### Data section
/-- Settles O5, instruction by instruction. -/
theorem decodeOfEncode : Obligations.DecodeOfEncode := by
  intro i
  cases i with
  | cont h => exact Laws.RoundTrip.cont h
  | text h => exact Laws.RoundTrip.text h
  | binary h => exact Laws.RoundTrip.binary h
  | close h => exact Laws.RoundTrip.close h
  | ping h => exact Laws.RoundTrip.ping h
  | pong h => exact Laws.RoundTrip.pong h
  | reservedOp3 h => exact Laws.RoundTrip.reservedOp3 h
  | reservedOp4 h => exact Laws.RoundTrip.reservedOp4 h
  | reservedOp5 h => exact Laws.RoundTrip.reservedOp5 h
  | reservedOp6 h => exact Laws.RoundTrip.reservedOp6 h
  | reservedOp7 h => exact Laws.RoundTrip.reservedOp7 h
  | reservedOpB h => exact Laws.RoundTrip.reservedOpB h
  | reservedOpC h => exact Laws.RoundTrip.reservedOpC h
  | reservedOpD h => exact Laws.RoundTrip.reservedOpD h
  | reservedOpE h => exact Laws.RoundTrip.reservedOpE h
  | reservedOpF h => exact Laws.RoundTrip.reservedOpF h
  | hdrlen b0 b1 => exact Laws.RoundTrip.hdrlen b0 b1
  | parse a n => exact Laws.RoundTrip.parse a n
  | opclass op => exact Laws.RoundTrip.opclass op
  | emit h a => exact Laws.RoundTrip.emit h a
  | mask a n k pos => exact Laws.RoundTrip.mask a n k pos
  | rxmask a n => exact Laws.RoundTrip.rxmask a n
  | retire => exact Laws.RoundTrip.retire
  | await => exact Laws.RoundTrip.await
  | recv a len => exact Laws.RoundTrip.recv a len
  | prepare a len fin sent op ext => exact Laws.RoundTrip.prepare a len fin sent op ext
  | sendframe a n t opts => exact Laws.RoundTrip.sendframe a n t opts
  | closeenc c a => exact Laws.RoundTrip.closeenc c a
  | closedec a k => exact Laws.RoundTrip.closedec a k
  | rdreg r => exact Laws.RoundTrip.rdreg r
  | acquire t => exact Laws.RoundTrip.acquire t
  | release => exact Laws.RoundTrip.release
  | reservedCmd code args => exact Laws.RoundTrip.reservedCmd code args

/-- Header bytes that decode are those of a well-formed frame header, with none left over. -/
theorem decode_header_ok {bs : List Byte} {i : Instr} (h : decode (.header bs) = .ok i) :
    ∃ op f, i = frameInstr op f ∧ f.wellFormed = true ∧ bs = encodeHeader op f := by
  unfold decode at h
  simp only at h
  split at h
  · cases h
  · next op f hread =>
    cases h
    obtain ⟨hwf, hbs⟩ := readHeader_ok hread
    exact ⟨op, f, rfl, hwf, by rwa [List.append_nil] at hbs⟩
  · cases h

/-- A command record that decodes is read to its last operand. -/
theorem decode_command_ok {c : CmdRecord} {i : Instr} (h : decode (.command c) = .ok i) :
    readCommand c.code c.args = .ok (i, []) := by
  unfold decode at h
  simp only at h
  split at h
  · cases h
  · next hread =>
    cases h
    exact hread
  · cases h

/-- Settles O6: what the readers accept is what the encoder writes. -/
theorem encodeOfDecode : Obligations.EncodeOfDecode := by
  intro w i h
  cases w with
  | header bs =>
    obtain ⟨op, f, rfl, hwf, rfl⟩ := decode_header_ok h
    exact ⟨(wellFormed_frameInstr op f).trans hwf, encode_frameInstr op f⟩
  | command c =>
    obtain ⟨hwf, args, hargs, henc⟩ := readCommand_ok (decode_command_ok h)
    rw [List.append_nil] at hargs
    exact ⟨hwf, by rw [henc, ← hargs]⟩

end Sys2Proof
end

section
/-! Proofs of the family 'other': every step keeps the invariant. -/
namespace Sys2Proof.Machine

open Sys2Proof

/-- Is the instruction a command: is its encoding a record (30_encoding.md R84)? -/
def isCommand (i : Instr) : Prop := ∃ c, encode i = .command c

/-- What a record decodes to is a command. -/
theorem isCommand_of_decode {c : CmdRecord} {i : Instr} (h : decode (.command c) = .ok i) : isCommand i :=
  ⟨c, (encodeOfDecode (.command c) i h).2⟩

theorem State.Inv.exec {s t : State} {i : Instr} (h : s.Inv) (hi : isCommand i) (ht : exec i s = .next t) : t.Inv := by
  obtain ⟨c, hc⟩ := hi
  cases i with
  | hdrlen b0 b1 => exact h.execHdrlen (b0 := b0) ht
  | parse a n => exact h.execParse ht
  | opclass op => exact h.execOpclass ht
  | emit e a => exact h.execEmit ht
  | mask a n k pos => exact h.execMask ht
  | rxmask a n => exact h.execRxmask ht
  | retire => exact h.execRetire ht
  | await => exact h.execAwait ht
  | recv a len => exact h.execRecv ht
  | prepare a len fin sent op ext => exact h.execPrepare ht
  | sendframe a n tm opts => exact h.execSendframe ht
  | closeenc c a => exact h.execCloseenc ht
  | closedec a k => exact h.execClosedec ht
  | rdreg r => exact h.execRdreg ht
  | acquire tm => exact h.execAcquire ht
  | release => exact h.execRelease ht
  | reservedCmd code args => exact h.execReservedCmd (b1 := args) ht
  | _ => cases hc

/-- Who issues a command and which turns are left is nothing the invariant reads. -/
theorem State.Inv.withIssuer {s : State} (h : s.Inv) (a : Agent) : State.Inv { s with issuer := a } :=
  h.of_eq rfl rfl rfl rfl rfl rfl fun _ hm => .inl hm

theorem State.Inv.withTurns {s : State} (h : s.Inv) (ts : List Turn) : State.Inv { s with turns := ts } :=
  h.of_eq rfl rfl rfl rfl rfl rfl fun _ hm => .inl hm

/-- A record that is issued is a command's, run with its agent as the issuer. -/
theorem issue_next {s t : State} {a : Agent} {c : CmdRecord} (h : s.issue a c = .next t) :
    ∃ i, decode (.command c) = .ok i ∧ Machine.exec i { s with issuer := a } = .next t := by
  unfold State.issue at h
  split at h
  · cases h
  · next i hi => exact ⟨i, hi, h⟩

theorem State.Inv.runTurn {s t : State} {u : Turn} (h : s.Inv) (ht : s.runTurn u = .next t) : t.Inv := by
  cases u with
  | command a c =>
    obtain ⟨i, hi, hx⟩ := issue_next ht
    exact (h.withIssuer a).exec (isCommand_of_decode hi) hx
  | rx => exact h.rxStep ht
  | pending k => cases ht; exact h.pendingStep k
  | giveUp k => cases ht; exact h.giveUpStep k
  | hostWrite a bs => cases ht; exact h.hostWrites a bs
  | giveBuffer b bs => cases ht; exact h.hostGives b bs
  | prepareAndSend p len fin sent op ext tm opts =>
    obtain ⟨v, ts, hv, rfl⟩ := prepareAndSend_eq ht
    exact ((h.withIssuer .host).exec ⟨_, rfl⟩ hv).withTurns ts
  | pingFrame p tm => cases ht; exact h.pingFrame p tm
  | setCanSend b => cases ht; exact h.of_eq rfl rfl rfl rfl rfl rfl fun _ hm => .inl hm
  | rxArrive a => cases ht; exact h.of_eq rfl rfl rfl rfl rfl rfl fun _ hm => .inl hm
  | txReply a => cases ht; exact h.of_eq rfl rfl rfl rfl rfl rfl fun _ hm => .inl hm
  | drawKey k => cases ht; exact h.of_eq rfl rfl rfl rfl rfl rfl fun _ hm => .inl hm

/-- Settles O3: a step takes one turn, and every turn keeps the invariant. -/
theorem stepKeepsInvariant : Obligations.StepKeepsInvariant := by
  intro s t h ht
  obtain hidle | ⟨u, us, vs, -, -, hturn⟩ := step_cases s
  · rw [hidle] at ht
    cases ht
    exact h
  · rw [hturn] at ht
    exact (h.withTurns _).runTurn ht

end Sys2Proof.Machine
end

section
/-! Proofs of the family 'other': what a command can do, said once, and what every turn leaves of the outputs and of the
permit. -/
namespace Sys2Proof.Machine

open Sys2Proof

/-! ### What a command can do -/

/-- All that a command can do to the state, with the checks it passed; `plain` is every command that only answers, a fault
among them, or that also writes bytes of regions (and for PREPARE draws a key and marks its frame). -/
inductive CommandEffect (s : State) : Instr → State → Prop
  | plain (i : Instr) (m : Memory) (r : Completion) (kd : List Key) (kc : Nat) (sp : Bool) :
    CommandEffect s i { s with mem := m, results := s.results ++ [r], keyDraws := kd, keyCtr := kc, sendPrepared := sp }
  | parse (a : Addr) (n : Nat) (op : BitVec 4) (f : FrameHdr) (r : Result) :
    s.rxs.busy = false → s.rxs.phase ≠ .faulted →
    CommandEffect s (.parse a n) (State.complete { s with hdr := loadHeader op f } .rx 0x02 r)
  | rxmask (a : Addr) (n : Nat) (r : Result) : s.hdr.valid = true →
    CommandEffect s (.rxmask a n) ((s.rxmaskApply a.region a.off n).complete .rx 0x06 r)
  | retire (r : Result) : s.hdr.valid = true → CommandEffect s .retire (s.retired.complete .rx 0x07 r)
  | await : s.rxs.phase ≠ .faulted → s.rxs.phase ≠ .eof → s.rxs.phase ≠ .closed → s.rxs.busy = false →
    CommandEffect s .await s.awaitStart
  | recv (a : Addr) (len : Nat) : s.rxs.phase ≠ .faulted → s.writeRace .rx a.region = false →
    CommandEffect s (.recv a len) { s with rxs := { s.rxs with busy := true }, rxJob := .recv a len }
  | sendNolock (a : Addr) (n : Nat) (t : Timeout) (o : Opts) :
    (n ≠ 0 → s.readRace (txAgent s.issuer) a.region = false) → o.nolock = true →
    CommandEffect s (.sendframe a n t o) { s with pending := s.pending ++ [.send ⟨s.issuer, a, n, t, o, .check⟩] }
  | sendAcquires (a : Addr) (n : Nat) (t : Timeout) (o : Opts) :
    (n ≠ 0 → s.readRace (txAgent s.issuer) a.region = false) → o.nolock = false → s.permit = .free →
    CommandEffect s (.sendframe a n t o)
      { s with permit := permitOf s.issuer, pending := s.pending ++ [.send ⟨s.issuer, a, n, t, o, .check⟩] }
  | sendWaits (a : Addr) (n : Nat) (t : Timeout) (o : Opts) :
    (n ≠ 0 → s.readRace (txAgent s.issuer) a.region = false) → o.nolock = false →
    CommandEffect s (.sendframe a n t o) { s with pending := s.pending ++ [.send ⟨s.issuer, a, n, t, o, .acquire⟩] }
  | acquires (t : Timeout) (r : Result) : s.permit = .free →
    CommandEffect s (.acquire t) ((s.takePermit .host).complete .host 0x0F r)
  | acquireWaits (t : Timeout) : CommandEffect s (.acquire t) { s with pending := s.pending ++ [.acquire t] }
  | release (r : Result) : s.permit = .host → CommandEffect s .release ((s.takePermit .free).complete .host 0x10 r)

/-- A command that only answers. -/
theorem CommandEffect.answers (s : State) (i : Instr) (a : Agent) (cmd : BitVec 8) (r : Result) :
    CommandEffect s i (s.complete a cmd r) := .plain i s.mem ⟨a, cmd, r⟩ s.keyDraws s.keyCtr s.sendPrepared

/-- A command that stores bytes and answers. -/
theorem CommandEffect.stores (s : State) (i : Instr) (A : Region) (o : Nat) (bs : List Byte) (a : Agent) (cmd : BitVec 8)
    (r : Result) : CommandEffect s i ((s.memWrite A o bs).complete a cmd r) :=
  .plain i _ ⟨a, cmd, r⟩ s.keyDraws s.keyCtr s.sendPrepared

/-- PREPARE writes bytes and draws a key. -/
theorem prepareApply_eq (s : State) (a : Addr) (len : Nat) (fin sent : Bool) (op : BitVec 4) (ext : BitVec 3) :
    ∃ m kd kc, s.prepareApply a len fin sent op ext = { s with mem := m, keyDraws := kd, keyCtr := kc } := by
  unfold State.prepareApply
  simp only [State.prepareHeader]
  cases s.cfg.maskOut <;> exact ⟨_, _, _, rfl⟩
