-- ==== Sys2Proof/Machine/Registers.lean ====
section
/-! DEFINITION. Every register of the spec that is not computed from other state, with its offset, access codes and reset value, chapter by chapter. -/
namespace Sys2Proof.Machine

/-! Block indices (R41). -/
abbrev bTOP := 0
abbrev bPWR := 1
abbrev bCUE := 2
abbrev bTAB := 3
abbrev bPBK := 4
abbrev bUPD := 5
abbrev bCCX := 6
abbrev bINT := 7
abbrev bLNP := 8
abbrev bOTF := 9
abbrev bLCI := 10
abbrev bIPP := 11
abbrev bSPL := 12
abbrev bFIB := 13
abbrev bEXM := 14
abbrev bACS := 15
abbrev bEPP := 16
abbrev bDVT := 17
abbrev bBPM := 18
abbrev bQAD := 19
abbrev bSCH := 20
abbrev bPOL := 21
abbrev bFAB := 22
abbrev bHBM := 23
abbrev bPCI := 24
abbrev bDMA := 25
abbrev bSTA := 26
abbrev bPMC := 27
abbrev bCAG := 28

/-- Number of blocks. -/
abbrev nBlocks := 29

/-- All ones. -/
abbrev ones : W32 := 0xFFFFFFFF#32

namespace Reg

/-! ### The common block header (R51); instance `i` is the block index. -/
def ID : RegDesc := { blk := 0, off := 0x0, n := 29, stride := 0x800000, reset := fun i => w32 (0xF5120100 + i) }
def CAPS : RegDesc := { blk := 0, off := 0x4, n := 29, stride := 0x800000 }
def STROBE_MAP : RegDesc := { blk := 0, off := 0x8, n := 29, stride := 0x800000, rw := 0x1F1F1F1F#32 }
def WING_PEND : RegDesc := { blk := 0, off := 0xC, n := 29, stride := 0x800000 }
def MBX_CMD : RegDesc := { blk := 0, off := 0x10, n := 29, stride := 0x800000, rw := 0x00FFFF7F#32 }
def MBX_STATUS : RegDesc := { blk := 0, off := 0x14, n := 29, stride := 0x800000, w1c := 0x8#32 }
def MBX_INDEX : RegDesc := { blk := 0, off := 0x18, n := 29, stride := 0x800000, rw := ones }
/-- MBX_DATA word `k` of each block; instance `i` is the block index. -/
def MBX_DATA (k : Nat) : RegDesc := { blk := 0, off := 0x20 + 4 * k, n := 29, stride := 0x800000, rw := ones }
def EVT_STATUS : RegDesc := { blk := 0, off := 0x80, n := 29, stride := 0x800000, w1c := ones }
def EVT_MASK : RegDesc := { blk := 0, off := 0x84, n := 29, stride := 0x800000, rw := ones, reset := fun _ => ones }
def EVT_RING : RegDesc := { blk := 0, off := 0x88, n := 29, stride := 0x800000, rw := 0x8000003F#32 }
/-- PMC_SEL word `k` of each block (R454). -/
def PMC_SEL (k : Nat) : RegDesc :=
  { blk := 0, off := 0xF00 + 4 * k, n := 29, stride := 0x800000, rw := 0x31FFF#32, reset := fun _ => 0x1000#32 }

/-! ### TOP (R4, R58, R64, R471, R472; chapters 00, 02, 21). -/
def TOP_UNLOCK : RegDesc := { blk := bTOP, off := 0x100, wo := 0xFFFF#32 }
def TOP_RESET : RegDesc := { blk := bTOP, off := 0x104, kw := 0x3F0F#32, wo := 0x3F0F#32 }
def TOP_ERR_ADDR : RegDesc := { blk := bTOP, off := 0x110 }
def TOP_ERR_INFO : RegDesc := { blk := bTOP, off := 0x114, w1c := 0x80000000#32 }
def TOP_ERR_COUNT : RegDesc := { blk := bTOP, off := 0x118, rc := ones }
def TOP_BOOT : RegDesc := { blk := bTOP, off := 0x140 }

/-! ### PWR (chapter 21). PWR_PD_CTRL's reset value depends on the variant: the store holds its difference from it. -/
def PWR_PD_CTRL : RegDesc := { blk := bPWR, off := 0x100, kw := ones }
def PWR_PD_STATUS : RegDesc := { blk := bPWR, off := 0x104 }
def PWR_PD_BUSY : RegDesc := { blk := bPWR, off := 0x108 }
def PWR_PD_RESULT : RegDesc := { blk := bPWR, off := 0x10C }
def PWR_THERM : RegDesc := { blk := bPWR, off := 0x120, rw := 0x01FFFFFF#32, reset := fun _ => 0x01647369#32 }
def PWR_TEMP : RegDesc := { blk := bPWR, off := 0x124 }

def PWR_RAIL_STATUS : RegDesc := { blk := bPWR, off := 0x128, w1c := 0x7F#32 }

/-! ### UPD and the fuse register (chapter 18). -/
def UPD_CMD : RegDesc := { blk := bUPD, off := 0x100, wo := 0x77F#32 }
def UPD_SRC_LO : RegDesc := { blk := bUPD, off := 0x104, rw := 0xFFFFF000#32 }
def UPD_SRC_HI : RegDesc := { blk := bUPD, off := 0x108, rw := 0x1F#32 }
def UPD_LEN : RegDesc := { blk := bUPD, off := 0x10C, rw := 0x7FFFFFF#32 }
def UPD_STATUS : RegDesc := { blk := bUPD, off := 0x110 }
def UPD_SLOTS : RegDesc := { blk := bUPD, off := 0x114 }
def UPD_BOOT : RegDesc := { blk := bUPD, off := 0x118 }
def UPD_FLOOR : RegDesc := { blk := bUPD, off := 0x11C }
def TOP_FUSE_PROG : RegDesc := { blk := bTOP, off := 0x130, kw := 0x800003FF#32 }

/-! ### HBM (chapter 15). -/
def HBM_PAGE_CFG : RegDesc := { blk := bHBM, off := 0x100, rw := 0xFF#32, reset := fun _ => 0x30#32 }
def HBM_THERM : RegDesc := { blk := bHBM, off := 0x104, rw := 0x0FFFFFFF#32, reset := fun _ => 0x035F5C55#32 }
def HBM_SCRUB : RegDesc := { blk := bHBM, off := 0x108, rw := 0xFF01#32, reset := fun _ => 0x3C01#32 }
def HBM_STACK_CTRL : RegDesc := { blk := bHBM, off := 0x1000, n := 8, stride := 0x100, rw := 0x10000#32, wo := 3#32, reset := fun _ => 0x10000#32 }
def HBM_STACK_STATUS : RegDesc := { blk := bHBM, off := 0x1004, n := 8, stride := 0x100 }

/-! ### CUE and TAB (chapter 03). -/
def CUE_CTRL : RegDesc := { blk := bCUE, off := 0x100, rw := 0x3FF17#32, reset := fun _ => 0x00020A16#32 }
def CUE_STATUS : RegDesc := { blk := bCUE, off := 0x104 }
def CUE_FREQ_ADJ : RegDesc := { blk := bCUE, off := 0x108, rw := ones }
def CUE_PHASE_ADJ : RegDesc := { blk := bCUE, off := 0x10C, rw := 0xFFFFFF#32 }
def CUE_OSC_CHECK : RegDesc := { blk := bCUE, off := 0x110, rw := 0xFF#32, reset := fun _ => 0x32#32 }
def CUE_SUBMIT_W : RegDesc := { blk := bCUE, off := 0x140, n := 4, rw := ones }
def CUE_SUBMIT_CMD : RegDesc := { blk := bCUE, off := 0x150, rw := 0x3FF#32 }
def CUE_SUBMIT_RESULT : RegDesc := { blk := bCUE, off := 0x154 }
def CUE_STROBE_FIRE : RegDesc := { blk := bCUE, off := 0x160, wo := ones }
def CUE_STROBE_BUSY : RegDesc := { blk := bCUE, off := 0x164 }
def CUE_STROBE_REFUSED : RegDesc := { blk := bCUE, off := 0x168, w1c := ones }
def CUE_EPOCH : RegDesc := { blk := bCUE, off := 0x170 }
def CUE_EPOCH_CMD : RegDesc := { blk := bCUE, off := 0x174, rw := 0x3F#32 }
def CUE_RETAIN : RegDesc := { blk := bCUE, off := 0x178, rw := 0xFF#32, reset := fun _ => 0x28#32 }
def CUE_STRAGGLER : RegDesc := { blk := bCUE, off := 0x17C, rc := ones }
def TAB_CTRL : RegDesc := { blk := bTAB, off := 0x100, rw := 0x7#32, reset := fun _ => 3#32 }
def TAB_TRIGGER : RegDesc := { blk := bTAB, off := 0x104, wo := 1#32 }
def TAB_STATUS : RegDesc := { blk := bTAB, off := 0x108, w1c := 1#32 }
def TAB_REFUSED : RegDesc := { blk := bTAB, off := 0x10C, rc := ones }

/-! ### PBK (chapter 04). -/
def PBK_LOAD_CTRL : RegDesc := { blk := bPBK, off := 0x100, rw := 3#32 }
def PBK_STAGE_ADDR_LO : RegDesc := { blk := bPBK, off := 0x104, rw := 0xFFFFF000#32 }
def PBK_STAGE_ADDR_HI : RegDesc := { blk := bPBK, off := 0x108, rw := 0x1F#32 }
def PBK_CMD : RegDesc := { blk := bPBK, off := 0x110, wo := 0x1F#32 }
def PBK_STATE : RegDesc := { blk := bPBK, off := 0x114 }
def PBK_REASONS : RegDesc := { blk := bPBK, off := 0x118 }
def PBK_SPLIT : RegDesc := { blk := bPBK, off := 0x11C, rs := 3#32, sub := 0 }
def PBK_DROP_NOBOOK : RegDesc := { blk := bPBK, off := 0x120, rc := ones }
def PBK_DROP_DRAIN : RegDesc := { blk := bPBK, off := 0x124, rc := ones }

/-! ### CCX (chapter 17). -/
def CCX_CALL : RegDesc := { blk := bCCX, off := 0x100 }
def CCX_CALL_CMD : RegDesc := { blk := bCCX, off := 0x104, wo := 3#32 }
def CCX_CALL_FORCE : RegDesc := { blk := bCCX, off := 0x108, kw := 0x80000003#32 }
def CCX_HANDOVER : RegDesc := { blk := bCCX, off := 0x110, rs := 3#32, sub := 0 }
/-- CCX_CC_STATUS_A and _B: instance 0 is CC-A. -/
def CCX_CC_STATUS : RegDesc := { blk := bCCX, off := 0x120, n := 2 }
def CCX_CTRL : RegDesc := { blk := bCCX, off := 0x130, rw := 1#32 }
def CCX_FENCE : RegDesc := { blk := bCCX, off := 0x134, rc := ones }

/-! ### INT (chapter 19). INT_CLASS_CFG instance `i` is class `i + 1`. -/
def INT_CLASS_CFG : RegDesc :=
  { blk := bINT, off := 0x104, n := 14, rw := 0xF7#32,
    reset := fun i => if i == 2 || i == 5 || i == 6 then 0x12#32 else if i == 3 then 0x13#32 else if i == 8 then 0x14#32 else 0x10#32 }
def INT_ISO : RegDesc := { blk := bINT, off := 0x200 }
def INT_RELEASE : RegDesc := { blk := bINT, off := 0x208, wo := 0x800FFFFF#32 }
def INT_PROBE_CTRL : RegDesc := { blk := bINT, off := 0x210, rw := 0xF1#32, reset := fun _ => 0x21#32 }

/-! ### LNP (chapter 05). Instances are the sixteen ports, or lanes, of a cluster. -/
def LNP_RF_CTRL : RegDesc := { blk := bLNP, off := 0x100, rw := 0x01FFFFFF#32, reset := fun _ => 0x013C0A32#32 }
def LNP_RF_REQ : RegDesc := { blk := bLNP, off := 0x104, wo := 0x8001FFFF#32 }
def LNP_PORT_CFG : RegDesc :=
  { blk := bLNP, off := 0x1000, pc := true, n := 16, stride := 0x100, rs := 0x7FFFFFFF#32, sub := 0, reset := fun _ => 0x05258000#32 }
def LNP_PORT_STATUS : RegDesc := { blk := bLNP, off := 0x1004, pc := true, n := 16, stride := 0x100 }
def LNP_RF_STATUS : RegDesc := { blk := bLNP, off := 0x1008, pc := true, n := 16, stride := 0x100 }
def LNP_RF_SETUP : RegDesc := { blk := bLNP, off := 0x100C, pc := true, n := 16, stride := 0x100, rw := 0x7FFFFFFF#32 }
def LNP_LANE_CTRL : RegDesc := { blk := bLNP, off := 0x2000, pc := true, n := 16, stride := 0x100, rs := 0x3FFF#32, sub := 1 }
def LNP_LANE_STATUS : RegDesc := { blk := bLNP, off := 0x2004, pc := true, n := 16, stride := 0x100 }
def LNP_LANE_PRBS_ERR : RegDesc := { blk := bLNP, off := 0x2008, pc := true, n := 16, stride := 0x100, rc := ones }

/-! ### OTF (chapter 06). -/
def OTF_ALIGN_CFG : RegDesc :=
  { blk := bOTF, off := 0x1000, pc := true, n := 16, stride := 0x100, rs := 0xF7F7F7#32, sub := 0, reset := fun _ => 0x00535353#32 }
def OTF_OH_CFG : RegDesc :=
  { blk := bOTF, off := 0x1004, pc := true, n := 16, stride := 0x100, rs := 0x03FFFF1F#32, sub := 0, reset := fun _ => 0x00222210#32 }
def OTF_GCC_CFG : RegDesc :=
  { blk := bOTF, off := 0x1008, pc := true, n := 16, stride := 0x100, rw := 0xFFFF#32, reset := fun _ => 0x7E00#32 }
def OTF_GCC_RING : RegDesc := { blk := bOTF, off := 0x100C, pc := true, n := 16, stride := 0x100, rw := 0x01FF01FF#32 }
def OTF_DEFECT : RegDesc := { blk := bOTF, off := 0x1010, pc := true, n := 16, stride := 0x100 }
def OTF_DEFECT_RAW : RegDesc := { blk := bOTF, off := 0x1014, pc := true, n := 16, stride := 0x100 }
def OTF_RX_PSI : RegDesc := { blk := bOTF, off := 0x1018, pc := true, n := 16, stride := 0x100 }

### Your goal
Your task is to transcribe, with no changes, only the lines of the listing above that lie between the line holding "readCommand c.code c.args" and the line holding "i) : isCommand", inclusive.

### Result below
    readCommand c.code c.args = .ok (i, []) := by
  unfold decode at h
  simp only at h
  split at h
  · cases h
  · next hread =>
    cases h
    exact hread
  · cases h

/-- Settles O6: what the readers accept is what the encoder writes. -/
theorem encodeOfDecode : Obligations.EncodeOfDecode := by
  intro w i h
  cases w with
  | header bs =>
    obtain ⟨op, f, rfl, hwf, rfl⟩ := decode_header_ok h
    exact ⟨(wellFormed_frameInstr op f).trans hwf, encode_frameInstr op f⟩
  | command c =>
    obtain ⟨hwf, args, hargs, henc⟩ := readCommand_ok (decode_command_ok h)
    rw [List.append_nil] at hargs
    exact ⟨hwf, by rw [henc, ← hargs]⟩

end Sys2Proof
end

section
/-! Proofs of the family 'other': every step keeps the invariant. -/
namespace Sys2Proof.Machine

open Sys2Proof

/-- Is the instruction a command: is its encoding a record (30_encoding.md R84)? -/
def isCommand (i : Instr) : Prop := ∃ c, encode i = .command c

/-- What a record decodes to is a command. -/
theorem isCommand_of_decode {c : CmdRecord} {i : Instr} (h : decode (.command c) = .ok i) : isCommand i :=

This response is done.